The Nuclear Hypocrisy of America

Written on August 30, 2006

Iranian President Ahmadinejad is an extremely sharp leader, and his challenge of President Bush to have a debate on global issues has been one of his most intelligent recent political moves. The offer was not just intelligent because he knew that Bush would not rise to the challenge. The offer was not just intelligent because it showed the world community that, while the U.S. seems to enjoy playing Battleship, Iran will choose to play chess. The offer was intelligent because we cannot win such a debate. Debates are never won by the party who carries a higher degree of hypocrisy.

Though I am not a supporter of the sometimes violent, inflammatory words of Ahmadinejad, and though I am not a proponent of nuclear arms proliferation, I do believe that Ahmadinejad has every right to question American intentions and actions. While we go around attempting to coerce other nations into halting their development of nuclear capabilities and refraining from nuclear weapons testing, we have not made such moves back home.

In September of 1996, the world’s nations had an opportunity to sign and ratify the Comprehensive Nuclear Test Ban Treaty. As the name clearly indicates, this treaty would place important bans on the testing of nuclear weapons. But in order to become active, the treaty had to be ratified by all 44 of the “Annex 2” nations. As of recently, 10 such nations have still not ratified it, and America is one of these nations. In fact, take a look at the prestigious group we have chosen to be a part of: Indonesia, Egypt, Colombia, Pakistan, India, Israel, China, North Korea and, what do you know, Iran. They are a fairly high-powered group of nations if you ask me… and the type of power that they have is not the type of power anyone should ever want to use.

In 2003, to further complicate this issue, we invaded Iraq in search of these kinds of weapons of mass destruction, and we found none. Meanwhile, Ahmadinejad continues to claim that Iran is developing nuclear capabilities for peaceful purposes, and we have no evidence to prove otherwise. So while Ahmadinejad’s provocative rhetoric against Israel and the West might lead most people to be skeptical of his peaceful claims, we Americans are now coming close to reliving the same mistakes we made in our actions toward Iraq. We are attempting to combat a volatile leader with coercive strategies that are based on hypocritical standards.

And the final piece of this hypocrisy is perhaps the most important piece of all. We are the ones that dropped nuclear bombs on Hiroshima and Nagasaki. So maybe it is about time that we stopped diverting our focus overseas and looked in a mirror at the changes that we ourselves have to make. Coercive and violent methods are short-term solutions to problems that have often been developing for a long time. And they will not work. Furthermore, America’s actions seem to continue to imply that we think we are the parents of the world’s nations, while instead we so desperately need to become their ally. These international problems will continue to be problems until we begin to use one of the most important and effective methods of leadership and diplomacy: leading by example.

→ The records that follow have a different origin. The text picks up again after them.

-- ==== Sys2Proof/Laws/MemoryForm.lean ====
section
/-! SUPPORT. The shared operations that write memory keep its canonical form. -/

namespace Sys2Proof.Machine

/-- What each pass of a loop keeps, the loop keeps. -/
theorem forEach_keeps {α : Type} (P : State → Prop) (l : List α) (f : State → α → State) (s : State)
    (hf : ∀ t x, P t → P (f t x)) (h : P s) : P (forEach l f s) := by
  induction l generalizing s with
  | nil => exact h
  | cons x t ih => exact ih _ (hf _ _ h)

theorem foldl_keeps {α β : Type} (P : β → Prop) (l : List α) (f : β → α → β) (b : β) (hf : ∀ t x, P t → P (f t x))
    (h : P b) : P (l.foldl f b) := by
  induction l generalizing b with
  | nil => exact h
  | cons x t ih => exact ih _ (hf _ _ h)

theorem commitLine_wf (s : State) (a : Nat) (new : Line) (ms : List Master) (h : s.mem.wf = true) :
    (commitLine s a new ms).mem.wf = true := by
  have h : (markRace s a ms).mem.wf = true := by simpa using h
  unfold commitLine
  dsimp only
  split
  · exact foldl_keeps (fun mm : Mem => mm.wf = true) _ _ _ (fun mm c hm => mm.writeLine_wf c new hm)
      (Mem.writeLine_wf _ a new h)
  · exact Mem.writeLine_wf _ a new h

theorem commitBytes_wf (s : State) (r : SnoopRec) (h : s.mem.wf = true) : (commitBytes s r).mem.wf = true := by
  unfold commitBytes
  exact commitLine_wf s _ _ _ h

end Sys2Proof.Machine
end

To learn more about leadership and politics,

purchase the book The Makings of a President at:

www.inspiringrevolutions.com/presidentbook.php

To learn more about global and political trends,

purchase Thriving at the Brink of Disaster at:

www.inspiringrevolutions.com/thriving.php

To begin applying these ideas to your life, answer the questions below:

- Where in your life do you ask people to do what you aren’t willing to do? Where in your life do you ask people to stop doing what you aren’t willing to stop?

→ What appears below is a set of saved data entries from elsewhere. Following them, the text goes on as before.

theorem memberMsg_own {s : State} {m : AgreeMsg} (h : OwnCoveMember s m) {ahead : Nat}
    (he : m.epoch.toNat ≤ (epochNow s).toNat + ahead) (f : State → State) : memberMsg s m ahead f = f s := by
  have acts := agreeing_of_own h
  obtain ⟨hl, hp, ht, hs, hm, hc, hj, h0, -, h5, hw⟩ := h
  have here : ¬(s.agree.cove ≠ some m.cove ∨ s.agree.state = agNone ∨ s.agree.state = agExcluded ∨ s.agree.withdrawn = true) := by
    simpa [hc, hw] using And.intro h0 h5
  rw [memberMsg, agreeIn_summer hl hp ht hs hm, inJob_own hj, if_neg here, if_neg (by omega), if_neg (by simp [acts])]

theorem sendAgreePos_present {s : State} (h : s.ports.lkp = true) (pos : Nat) (type : Byte) (epoch ballot arg : U32)
    (body : List Byte) : sendAgreePos s pos type epoch ballot arg body =
      appendOut s [toPosition s pos type epoch ballot arg body] :=
  sendTo_present h _ _ _ _

/-! ### O37 -/

/-- Settles O37, by the branches of PREPARE and ACCEPT. -/
theorem membersAnswerByBallot : Obligations.MembersAnswerByBallot := by
  intro s m own
  have lkp : s.ports.lkp = true := own.1
  have ahead (h : m.epoch.toNat = (epochNow s).toNat + 1) : ¬ m.epoch.toNat ≤ (epochNow s).toNat := by omega
  have prepared (h : m.epoch.toNat ≤ (epochNow s).toNat + 1) := memberMsg_own own h
  refine ⟨fun he idle higher => ?_, fun he low => ?_, fun he held busy higher => ?_, fun he none => ?_,
    fun i he found => ?_, fun he high => ?_, fun he low => ?_⟩
  · have answers : ¬(phaseNow s = phHeld ∧ ¬ foldIdle s = true) := fun ⟨h5, h⟩ => idle.elim (· h5) h
    refine ⟨_, congrArg Host.Outcome.next ((prepared (by omega) _).trans ((if_neg (ahead he)).trans
      ((if_pos higher).trans ((if_neg answers).trans (sendAgreePos_present (by exact lkp) _ _ _ _ _ _))))), rfl,
      fun none => ?_, fun a some => ?_⟩
    · simp only [promiseBody, none]
      rfl
    · simp only [promiseBody, some]
      rfl
  · exact ⟨_, congrArg Host.Outcome.next ((prepared (by omega) _).trans ((if_neg (ahead he)).trans
      ((if_neg (by omega)).trans (sendAgreePos_present lkp _ _ _ _ _ _)))), rfl⟩
  · exact ⟨_, congrArg Host.Outcome.next ((prepared (by omega) _).trans ((if_neg (ahead he)).trans
      ((if_pos higher).trans (if_pos ⟨held, by simp [busy]⟩)))), rfl⟩
  · have unheld : s.agree.installs.find? (fun i => i.epoch = m.epoch) = .none := by
      simpa [List.find?_eq_none] using none
    refine ⟨_, congrArg Host.Outcome.next ((prepared (by omega) _).trans (if_pos he)), ?_⟩
    simp only [unheld]
  · refine ⟨_, congrArg Host.Outcome.next ((prepared (by omega) _).trans (if_pos he)), ?_⟩
    simp only [found]
    exact sendAgreePos_present lkp _ _ _ _ _ _
  · exact ⟨_, congrArg Host.Outcome.next ((prepared (by omega) _).trans
      ((if_neg (by have := ahead he; omega)).trans (sendAgreePos_present (by exact lkp) _ _ _ _ _ _))), rfl⟩
  · exact ⟨_, congrArg Host.Outcome.next ((prepared (by omega) _).trans
      ((if_pos (.inr low)).trans (sendAgreePos_present lkp _ _ _ _ _ _))), rfl⟩

end Sys2Proof.Machine

/-! PROOFS. Suspicion, probes and the proposer's rounds (R213, R214, R221). -/

namespace Sys2Proof.Machine

/-! ### Positions as bits -/

theorem livePositions_sorted (s : State) : (livePositions s).Pairwise (· < ·) :=
  List.Pairwise.filter _ List.pairwise_lt_range

theorem mem_livePositions {s : State} {q : Nat} : q ∈ livePositions s ↔ (liveSet s).getLsbD q = true := mem_bitsOf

- What criticisms do you have of other people in your life or in the world? Where in your life do you do the same type of thing that you criticize others for doing?

- In what ways can you lead by example in the changes you wish others would make? What has prevented you from doing so already?

- What are your common distrusts of other people? What are you afraid of giving up? What are you afraid of other people having?

- In what ways do you hold onto power that you don’t want others to have? In what ways do you try to make others dependent on you so that you can try to coerce or manipulate them to do what you want?

- What causes you to believe that you are more able or responsible to handle power than others? Have you ever faltered in your use of power? Have you ever abused your power?

- Have your own fear-based actions ever held someone back from actually having the opportunity to become more responsible in their handling of a new “power?”

- Do you ever open yourself up and allow yourself to be vulnerable by trusting other people to have the ability and responsibility to handle “power” that could affect you?

- Have you ever been paranoid about someone simply because you had a distorted perception that was based on a lack of information or even misinformation? Was the closed nature of your relationship a part of what prevented you from having the right information and trusting their intentions?

- What actions can you now take to develop more open and trusting relationships with the people (or the kind of people) that you have the most difficulty trusting?